§ **Exercise description**
A line below contains "rcases this with", and a later one contains "refine ⟨_, rfl, ?_, hah⟩". Repeat both, with every line between them, exactly.

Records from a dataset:
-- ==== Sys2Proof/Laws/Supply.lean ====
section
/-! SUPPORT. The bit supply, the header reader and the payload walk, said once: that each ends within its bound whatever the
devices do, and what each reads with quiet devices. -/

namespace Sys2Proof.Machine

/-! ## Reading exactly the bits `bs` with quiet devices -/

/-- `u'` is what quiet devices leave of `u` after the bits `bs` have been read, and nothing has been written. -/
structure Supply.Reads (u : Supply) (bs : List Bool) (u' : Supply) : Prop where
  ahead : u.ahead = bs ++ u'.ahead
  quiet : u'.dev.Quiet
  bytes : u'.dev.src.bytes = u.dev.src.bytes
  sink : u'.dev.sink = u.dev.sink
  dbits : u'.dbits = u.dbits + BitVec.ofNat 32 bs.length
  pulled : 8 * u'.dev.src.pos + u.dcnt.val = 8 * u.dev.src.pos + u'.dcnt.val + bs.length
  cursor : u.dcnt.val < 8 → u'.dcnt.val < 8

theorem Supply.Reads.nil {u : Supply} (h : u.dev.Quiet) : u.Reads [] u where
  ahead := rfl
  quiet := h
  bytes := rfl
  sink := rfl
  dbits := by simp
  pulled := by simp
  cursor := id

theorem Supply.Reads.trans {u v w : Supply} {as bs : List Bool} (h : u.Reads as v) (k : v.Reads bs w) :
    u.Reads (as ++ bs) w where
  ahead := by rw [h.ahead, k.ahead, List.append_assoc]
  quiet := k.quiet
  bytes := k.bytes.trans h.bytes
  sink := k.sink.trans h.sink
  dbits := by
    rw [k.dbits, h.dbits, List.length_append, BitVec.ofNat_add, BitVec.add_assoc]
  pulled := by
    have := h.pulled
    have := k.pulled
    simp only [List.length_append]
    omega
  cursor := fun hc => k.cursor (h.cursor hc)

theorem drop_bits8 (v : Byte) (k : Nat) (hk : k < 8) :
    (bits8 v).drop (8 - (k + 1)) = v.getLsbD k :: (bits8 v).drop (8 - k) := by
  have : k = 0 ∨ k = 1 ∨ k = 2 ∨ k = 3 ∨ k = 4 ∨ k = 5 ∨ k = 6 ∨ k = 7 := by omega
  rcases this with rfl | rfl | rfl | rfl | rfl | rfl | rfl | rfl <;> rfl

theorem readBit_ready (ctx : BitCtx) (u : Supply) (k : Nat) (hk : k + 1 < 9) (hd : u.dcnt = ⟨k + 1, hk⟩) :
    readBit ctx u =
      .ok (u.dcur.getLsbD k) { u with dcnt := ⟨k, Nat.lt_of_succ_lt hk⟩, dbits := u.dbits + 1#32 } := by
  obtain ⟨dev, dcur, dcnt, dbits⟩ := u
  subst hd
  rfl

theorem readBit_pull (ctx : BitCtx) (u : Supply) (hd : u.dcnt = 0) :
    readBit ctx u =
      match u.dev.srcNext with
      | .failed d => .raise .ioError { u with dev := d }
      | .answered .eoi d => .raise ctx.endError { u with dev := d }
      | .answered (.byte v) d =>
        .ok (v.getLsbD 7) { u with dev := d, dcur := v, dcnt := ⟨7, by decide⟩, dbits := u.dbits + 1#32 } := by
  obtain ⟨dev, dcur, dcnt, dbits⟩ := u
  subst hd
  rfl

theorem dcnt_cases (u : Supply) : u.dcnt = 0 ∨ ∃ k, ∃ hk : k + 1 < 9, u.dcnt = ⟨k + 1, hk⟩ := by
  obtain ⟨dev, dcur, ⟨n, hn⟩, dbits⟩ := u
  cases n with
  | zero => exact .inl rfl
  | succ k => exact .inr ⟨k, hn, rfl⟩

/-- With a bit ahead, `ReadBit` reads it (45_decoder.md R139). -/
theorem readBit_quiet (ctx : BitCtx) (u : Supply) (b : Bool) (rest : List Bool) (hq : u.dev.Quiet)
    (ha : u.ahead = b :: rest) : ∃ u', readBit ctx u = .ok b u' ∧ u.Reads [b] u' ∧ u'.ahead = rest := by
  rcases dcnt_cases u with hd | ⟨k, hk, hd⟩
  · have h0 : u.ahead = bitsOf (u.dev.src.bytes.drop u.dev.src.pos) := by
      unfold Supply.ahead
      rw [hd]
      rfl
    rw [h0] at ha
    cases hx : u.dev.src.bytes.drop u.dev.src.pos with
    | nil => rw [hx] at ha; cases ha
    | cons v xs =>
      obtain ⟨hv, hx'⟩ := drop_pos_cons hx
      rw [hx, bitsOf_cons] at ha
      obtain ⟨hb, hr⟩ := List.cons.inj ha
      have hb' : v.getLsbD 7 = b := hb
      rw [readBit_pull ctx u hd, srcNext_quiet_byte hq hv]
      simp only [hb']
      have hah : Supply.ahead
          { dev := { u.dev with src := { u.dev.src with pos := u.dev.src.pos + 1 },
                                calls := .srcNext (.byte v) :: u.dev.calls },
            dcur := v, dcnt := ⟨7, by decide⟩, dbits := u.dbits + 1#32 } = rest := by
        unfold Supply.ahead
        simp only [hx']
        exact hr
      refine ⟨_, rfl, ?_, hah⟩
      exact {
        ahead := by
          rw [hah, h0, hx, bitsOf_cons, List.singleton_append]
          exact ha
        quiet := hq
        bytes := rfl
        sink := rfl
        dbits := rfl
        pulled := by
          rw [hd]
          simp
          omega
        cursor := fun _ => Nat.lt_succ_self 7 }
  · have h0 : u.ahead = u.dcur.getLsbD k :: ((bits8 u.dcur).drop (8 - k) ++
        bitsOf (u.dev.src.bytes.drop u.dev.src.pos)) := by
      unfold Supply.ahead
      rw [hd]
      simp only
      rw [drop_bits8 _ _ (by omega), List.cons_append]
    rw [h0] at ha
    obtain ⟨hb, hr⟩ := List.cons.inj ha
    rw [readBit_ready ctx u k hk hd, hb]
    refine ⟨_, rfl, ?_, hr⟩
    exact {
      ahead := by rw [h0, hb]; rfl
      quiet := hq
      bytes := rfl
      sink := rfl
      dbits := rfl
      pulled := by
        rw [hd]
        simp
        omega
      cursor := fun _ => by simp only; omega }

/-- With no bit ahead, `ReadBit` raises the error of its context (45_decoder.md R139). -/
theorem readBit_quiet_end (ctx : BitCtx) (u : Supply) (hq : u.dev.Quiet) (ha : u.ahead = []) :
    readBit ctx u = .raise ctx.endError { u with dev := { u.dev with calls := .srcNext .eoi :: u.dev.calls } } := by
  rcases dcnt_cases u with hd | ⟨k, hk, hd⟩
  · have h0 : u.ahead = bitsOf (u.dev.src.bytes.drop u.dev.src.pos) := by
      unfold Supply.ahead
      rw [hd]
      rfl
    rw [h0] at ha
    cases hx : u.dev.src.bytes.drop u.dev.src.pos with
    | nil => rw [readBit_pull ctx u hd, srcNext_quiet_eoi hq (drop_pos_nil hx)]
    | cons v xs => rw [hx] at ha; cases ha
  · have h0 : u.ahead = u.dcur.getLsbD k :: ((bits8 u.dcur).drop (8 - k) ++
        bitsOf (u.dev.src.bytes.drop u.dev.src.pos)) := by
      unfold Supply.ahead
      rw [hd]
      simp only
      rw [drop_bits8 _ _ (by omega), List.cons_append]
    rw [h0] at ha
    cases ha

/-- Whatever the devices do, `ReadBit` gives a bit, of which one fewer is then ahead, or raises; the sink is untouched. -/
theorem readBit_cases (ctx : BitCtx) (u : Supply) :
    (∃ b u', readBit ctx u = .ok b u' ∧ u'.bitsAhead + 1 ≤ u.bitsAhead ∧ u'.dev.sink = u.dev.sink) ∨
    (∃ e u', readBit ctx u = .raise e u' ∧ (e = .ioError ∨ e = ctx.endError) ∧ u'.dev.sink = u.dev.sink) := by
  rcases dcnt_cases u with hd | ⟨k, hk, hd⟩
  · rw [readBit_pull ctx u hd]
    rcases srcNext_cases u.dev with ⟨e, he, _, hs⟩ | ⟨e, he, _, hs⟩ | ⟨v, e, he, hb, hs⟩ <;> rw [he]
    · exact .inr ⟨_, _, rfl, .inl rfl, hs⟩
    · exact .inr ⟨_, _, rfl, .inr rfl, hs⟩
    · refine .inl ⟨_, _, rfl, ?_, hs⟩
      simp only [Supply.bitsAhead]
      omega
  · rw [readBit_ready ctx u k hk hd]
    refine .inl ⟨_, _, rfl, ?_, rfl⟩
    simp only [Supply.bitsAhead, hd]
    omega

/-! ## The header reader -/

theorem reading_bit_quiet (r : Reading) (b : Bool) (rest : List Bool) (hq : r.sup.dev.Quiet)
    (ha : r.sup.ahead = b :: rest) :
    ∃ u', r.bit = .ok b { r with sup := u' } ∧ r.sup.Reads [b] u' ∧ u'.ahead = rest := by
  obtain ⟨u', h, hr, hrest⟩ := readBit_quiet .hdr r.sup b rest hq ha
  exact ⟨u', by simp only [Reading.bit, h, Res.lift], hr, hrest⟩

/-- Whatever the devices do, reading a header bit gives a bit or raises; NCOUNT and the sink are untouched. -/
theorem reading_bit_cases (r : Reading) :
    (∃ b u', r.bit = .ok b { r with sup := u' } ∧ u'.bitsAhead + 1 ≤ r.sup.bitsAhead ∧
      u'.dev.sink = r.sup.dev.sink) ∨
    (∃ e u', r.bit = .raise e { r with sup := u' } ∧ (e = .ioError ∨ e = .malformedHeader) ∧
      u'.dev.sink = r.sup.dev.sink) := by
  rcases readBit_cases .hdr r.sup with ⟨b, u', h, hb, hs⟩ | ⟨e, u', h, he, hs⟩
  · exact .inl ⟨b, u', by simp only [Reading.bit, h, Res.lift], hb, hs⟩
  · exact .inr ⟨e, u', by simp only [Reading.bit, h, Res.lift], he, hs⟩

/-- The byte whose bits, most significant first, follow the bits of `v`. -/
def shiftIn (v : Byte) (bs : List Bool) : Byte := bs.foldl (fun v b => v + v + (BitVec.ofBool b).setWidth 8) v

§ **Task result**
  rcases this with rfl | rfl | rfl | rfl | rfl | rfl | rfl | rfl <;> rfl

theorem readBit_ready (ctx : BitCtx) (u : Supply) (k : Nat) (hk : k + 1 < 9) (hd : u.dcnt = ⟨k + 1, hk⟩) :
    readBit ctx u =
      .ok (u.dcur.getLsbD k) { u with dcnt := ⟨k, Nat.lt_of_succ_lt hk⟩, dbits := u.dbits + 1#32 } := by
  obtain ⟨dev, dcur, dcnt, dbits⟩ := u
  subst hd
  rfl

theorem readBit_pull (ctx : BitCtx) (u : Supply) (hd : u.dcnt = 0) :
    readBit ctx u =
      match u.dev.srcNext with
      | .failed d => .raise .ioError { u with dev := d }
      | .answered .eoi d => .raise ctx.endError { u with dev := d }
      | .answered (.byte v) d =>
        .ok (v.getLsbD 7) { u with dev := d, dcur := v, dcnt := ⟨7, by decide⟩, dbits := u.dbits + 1#32 } := by
  obtain ⟨dev, dcur, dcnt, dbits⟩ := u
  subst hd
  rfl

theorem dcnt_cases (u : Supply) : u.dcnt = 0 ∨ ∃ k, ∃ hk : k + 1 < 9, u.dcnt = ⟨k + 1, hk⟩ := by
  obtain ⟨dev, dcur, ⟨n, hn⟩, dbits⟩ := u
  cases n with
  | zero => exact .inl rfl
  | succ k => exact .inr ⟨k, hn, rfl⟩

/-- With a bit ahead, `ReadBit` reads it (45_decoder.md R139). -/
theorem readBit_quiet (ctx : BitCtx) (u : Supply) (b : Bool) (rest : List Bool) (hq : u.dev.Quiet)
    (ha : u.ahead = b :: rest) : ∃ u', readBit ctx u = .ok b u' ∧ u.Reads [b] u' ∧ u'.ahead = rest := by
  rcases dcnt_cases u with hd | ⟨k, hk, hd⟩
  · have h0 : u.ahead = bitsOf (u.dev.src.bytes.drop u.dev.src.pos) := by
      unfold Supply.ahead
      rw [hd]
      rfl
    rw [h0] at ha
    cases hx : u.dev.src.bytes.drop u.dev.src.pos with
    | nil => rw [hx] at ha; cases ha
    | cons v xs =>
      obtain ⟨hv, hx'⟩ := drop_pos_cons hx
      rw [hx, bitsOf_cons] at ha
      obtain ⟨hb, hr⟩ := List.cons.inj ha
      have hb' : v.getLsbD 7 = b := hb
      rw [readBit_pull ctx u hd, srcNext_quiet_byte hq hv]
      simp only [hb']
      have hah : Supply.ahead
          { dev := { u.dev with src := { u.dev.src with pos := u.dev.src.pos + 1 },
                                calls := .srcNext (.byte v) :: u.dev.calls },
            dcur := v, dcnt := ⟨7, by decide⟩, dbits := u.dbits + 1#32 } = rest := by
        unfold Supply.ahead
        simp only [hx']
        exact hr
      refine ⟨_, rfl, ?_, hah⟩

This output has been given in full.